▸ ABOUT THIS TASK:
Lines before the one containing "[] => .next s" are to be left out; reproduce that line and all the rest of the entries exactly.

##### MATERIAL TO PROCESS

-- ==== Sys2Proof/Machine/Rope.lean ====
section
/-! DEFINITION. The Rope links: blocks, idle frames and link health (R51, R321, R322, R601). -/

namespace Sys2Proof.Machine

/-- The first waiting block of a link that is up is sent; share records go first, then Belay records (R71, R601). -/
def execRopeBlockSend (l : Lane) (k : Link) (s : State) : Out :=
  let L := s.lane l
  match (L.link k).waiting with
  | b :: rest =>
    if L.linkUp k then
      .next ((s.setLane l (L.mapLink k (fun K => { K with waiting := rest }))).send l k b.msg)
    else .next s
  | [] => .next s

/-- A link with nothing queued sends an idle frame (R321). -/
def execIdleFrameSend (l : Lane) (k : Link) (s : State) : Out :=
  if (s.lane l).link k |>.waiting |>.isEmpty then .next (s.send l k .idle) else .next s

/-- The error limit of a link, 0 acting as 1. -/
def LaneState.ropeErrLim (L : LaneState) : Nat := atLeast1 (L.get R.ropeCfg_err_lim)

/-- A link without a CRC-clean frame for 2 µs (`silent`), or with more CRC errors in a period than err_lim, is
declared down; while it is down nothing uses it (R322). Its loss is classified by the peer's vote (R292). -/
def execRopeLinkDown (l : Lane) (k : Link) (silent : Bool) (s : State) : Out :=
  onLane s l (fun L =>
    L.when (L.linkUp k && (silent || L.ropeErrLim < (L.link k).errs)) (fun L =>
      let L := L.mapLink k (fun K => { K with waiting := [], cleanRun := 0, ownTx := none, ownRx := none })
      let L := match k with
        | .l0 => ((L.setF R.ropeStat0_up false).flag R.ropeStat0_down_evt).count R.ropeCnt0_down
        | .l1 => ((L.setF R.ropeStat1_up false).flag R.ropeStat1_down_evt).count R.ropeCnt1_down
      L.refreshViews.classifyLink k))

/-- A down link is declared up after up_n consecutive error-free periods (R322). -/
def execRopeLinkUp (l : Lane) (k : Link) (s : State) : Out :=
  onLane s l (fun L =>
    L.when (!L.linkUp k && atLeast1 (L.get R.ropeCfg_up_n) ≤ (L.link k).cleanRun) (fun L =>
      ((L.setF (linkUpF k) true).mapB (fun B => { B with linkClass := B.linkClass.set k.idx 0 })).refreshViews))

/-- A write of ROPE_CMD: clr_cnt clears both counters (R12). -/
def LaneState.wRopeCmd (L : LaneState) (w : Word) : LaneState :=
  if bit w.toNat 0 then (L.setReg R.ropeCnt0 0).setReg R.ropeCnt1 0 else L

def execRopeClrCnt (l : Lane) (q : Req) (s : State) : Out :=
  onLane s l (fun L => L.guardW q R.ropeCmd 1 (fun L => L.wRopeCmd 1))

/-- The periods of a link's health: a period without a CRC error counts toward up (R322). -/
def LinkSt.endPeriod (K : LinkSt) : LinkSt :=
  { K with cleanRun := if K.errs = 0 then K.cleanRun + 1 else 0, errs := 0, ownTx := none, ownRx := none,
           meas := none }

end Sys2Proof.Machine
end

##########

▸ RESULT OF THE TASK:
  | [] => .next s

/-- A link with nothing queued sends an idle frame (R321). -/
def execIdleFrameSend (l : Lane) (k : Link) (s : State) : Out :=
  if (s.lane l).link k |>.waiting |>.isEmpty then .next (s.send l k .idle) else .next s

/-- The error limit of a link, 0 acting as 1. -/
def LaneState.ropeErrLim (L : LaneState) : Nat := atLeast1 (L.get R.ropeCfg_err_lim)

/-- A link without a CRC-clean frame for 2 µs (`silent`), or with more CRC errors in a period than err_lim, is
declared down; while it is down nothing uses it (R322). Its loss is classified by the peer's vote (R292). -/
def execRopeLinkDown (l : Lane) (k : Link) (silent : Bool) (s : State) : Out :=
  onLane s l (fun L =>
    L.when (L.linkUp k && (silent || L.ropeErrLim < (L.link k).errs)) (fun L =>
      let L := L.mapLink k (fun K => { K with waiting := [], cleanRun := 0, ownTx := none, ownRx := none })
      let L := match k with
        | .l0 => ((L.setF R.ropeStat0_up false).flag R.ropeStat0_down_evt).count R.ropeCnt0_down
        | .l1 => ((L.setF R.ropeStat1_up false).flag R.ropeStat1_down_evt).count R.ropeCnt1_down
      L.refreshViews.classifyLink k))

/-- A down link is declared up after up_n consecutive error-free periods (R322). -/
def execRopeLinkUp (l : Lane) (k : Link) (s : State) : Out :=
  onLane s l (fun L =>
    L.when (!L.linkUp k && atLeast1 (L.get R.ropeCfg_up_n) ≤ (L.link k).cleanRun) (fun L =>
      ((L.setF (linkUpF k) true).mapB (fun B => { B with linkClass := B.linkClass.set k.idx 0 })).refreshViews))

/-- A write of ROPE_CMD: clr_cnt clears both counters (R12). -/
def LaneState.wRopeCmd (L : LaneState) (w : Word) : LaneState :=
  if bit w.toNat 0 then (L.setReg R.ropeCnt0 0).setReg R.ropeCnt1 0 else L

def execRopeClrCnt (l : Lane) (q : Req) (s : State) : Out :=
  onLane s l (fun L => L.guardW q R.ropeCmd 1 (fun L => L.wRopeCmd 1))

/-- The periods of a link's health: a period without a CRC error counts toward up (R322). -/
def LinkSt.endPeriod (K : LinkSt) : LinkSt :=
  { K with cleanRun := if K.errs = 0 then K.cleanRun + 1 else 0, errs := 0, ownTx := none, ownRx := none,
           meas := none }

end Sys2Proof.Machine
end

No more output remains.